Basically, to get the signal of $X_{n+1}$, we are $Y_{n+1}$, one step prediction from $X_n$ and all previous information. However, looking at diagram (\ref{prob3_depend}), we should incorporate $Y_{n+2}$ to do a full filtering.
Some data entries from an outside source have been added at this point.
/-- A core's row boundary may take a trap: it runs or waits in its `EXIT` row, nothing else holds it, and no halt line has
arrived. -/
def State.atBoundary (s : State) (k : Nat) : Bool :=
  let c := s.coreAt k
  (decide (c.run = .running) || decide (c.run = .exiting)) && decide (c.hold = .none) &&
    (match c.halt with | none => true | some h => decide ((s.dieAt (keyDie k)).tick < h.at_))

/-- The trap that a boundary takes, with the core after it is no longer pending. -/
def State.boundaryTrap (s : State) (k : Nat) : Option (TrapReq × Core) :=
  let c := s.coreAt k
  let now := (s.dieAt (keyDie k)).tick
  if !(s.atBoundary k) then none
  else
    match (if isAnchor k then c.swtrap else none) with
    | some t => some (t, { c with swtrap := none })
    | none =>
      if c.trap.inh then none
      else
        match c.segTrap with
        | row :: r => some ({ code := cSEG, cls := 1, row := row, slot := 3, tick := now }, { c with segTrap := r })
        | [] =>
          match c.passTrap now with
          | some (n, p, code, no) =>
            some ({ code := code, cls := 1, row := p.row, elem := BitVec.ofNat 64 no, slot := 3, tick := now, pslot := some n },
                  c.setPass n { p with trap := none })
          | none =>
            if isAnchor k then none
            else if c.brken && decide (c.run = .running) && decide (c.pos.pend = 0) && !c.brkTaken && (c.rowAt c.pos.row).brk then
              some ({ code := cBRK, row := c.pos.row, elem := c.pos.beat, tick := now }, { c with brkTaken := true })
            else if c.step && !c.stepTaken then
              some ({ code := cSTEP, row := c.lastRow, elem := c.lastBeat, tick := now }, { c with stepTaken := true })
            else none

/-- A trap goes to the core's own handler: a class P trap with TRAPVEC.EN = 1, and every trap of an anchor. -/
def ownTrap (c : Core) (k : Nat) (t : TrapReq) : Bool := isAnchor k || (decide (t.cls = 1) && c.trap.en)

/-- At a row boundary a core takes a trap into its own handler (R345). -/
def execTrapEntry (die : DieNo) (core : CoreNo) (s : State) : Out :=
  let k := coreKey die core
  match s.boundaryTrap k with
  | none => .refused .notEnabled
  | some (t, c) => if ownTrap c k t then .next ((s.setCoreAt k c).enterHandler k t none) else .refused .notEnabled

/-- At a row boundary a core's trap is delivered to its anchor (R346). -/
def execTrapDelivery (die : DieNo) (core : CoreNo) (s : State) : Out :=
  let k := coreKey die core
  match s.boundaryTrap k with
  | none => .refused .notEnabled
  | some (t, c) => if ownTrap c k t then .refused .notEnabled else .next ((s.setCoreAt k c).deliverTrap k t)

/-- `TRAP`: an anchor's own handler runs from the next boundary; a compute core is held, and its request waits for the anchor (R346,
R362). -/
def execTrap (d a : Reg) (imm : BitVec 16) (s : State) : Out :=
  let t : TrapReq := { code := cSWTRAP, row := s.core.pos.row, elem := s.core.rdS a, svc := imm, tick := s.tick }
  if s.sup then .next (s.onCore (fun c => { c with swtrap := some t, trapDst := d.toNat }))
  else
    .next ((s.onCore (fun c => { c with hold := .trap d.toNat })).onDieAt s.die (fun x =>
      { x with reqs := SMap.set none x.reqs (keyNo s.cur) (some t) }))

/-! ### The halt of a launch (R348, R367) -/

/-- The status of a launch that `HALTCTX` halts: a first fault stands. DESIGN CHOICE (log 47): the `HALTREQ` of a halt that no core's fault
raised names logical core 0, also where that core has exited (R88). -/
def Launch.halted (l : Launch) (status : Byte) (now : Nat) : Launch :=
  let st := match l.status with | none => status | some x => x
  if l.cause = 0 then { l with status := some st, cause := cHALTREQ, faultCore := 0, faultAt := now }
  else { l with status := some st }

/-- The test of a launch or of a whole context. -/
def ofLaunch (ctx : Byte) (lid : Option (BitVec 16)) (k : Nat) (c : Core) : Bool :=
  !(isAnchor k) && c.ctx == ctx && (match lid with | none => true | some x => c.lid == x) && c.run.live

/-- A halt asked for by supervisor code (KIND 3). -/
def State.haltLaunch (s : State) (origin : Nat) (ctx : Byte) (lid : Option (BitVec 16)) (status : Byte) : State :=
  if !(s.cores.any (fun e => ofLaunch ctx lid e.1 e.2)) then s
  else
    (s.raiseHalt origin (ofLaunch ctx lid) true false).onMod (fun m => { m with launches := m.launches.map (fun l =>
      if l.pkt.ctx = ctx ∧ (match lid with | none => true | some x => l.pkt.lid == x) = true ∧ l.st ≠ .waiting then
        l.halted status s.walltNs else l) })

/-! ### Answers (R346, R362 to R365) -/

/-- A core held by its `TRAP` continues after that row, with a value for its register. -/
def State.answerTrap (s : State) (k : Nat) (v : Word) : State :=
  match (s.coreAt k).hold with
  | .trap d => s.onCoreAt k (fun c => { c.wrS (BitVec.ofNat 5 d) v with hold := .none })
  | _ => s

/-- The answer to a delivered trap of a core: what `ERET sa, sb` does to it. -/
def State.answer (s : State) (k : Nat) (t : TrapReq) (sa sb : Word) : State :=
  let c := s.coreAt k
  if t.code = cSWTRAP then
    match c.hold with
    | .trap _ => if sa.getLsbD 0 && c.trap.inh then s.leaveHandler k else s.answerTrap k sb
    | _ => s
  else if c.hold ≠ .delivered then s
  else
    let s1 := match t.pslot with
      | none => s
      | some n =>
        let p : Pass := c.pass n
        if t.cls = 1 ∧ sa.getLsbD 0 = true ∧ p.st = PState.parked ∧ p.frozen = false then
          s.setPassAt k n (if c.run = Run.suspended then { p with trap := none, stopParked := true } else s.reopened p p.row)
        else s
    s1.carryOn k

/-- The core whose instructions run ends its handler: it answers the core whose trap was delivered, or its own `TRAP`, and goes on
at its return position. -/
def State.eret (s : State) (sa sb : Word) : State :=
  let c := s.core
  let s1 :=
    if c.trap.dlv then
      match (s.dieAt s.die).serving with
      | none => s
      | some (x, t) => (s.answer (s.die * 32 + x) t sa sb).onDieAt s.die (fun d => { d with serving := none })
    else if c.trap.code = cSWTRAP then s.onCore (fun c => c.wrS (BitVec.ofNat 5 c.trapDst) sb)
    else s
  (s1.leaveHandler s.cur).onCore (fun c => { c with moved := true })

def execEret (g : Guard) (a b : Reg) (s : State) : Out :=
  supOnly s (if s.core.guardOn g && s.core.trap.inh then s.eret (s.core.rdS a) (s.core.rdS b) else s)

/-! ### Services of Boluno firmware (R363, R364; log 15) -/

/-- The lowest index from `n` on that holds no valid entry. -/
def freeFrom : Nat → SMap (BitVec 128) → Nat
  | n, [] => n
  | n, (k, e) :: r => if n < k then n else if k = n then (if rgV e then freeFrom (n + 1) r else n) else freeFrom n r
So after some calculation, i propose \textbf{procedure 2}
\begin{eqnarray}
\gamma_0(H_0, X_{-1}) = 0  \\
\gamma_0(X_0) = \lambda^{-1}(Y_{1}, X_{0})\frac{1}{0.1^2}\rho(x/0.1)  \\
\gamma_{n+1}(H_{n+1}, X_{n}) =  \lambda^{-1}(Y_{n+1}, X_{n}) \int_R p(X_{n-1}, X_n)[\gamma_n(H_n, X_{n-1})dX_{n-1} + X_n \gamma_n(X_n)  \\
\gamma_{n+1}(X_{n+1}) = \lambda^{-1}(Y_{n+2}, X_{n+1}) \int_R p(X_n, X_{n+1}) \gamma_n(X_n)dX_n  \\
E[H_n|Y_{[0,n]}] = \frac{E[Z_n^{-1}H_n|Y_{[0,n]}}{E[Z_n^{-1}|Y_{[0,n]}} = \frac{\int_R \gamma_n(H_n, X_{n-1}) dX_{n-1}}{\int_R \gamma_{n-1}(X_{n-1})dX_{n-1}} \\
E[f(X_n) | Y_{[0,n+1]}] = \frac{E[f(X_n)Z_{n+1}^{-1}|Y_{[0,n+1]}}{E[Z_{n+1}^{-1}|Y_{[0,n+1]}} = \frac{\int_R f(X_n)\gamma_n(X_n)dX_n }{\int_R \gamma_n(X_n)dX_n}
\end{eqnarray}

The idea is to get $\hat{H_n}$, only need information up to $Y_n$ because $H_n = \sum_{k=1}^{k=n} X_{k-1}$ and the last included $X$ is $X_{n-1}$. Looking at diagram (\ref{prob3_depend}), $X_{n-1}$ is depended by $Y_n$. To get $\hat{X_n}$, we need information up to $Y_{n+1}$. It created a little bit hardship in programming as two estimates are not synchronized in terms of sequential computing.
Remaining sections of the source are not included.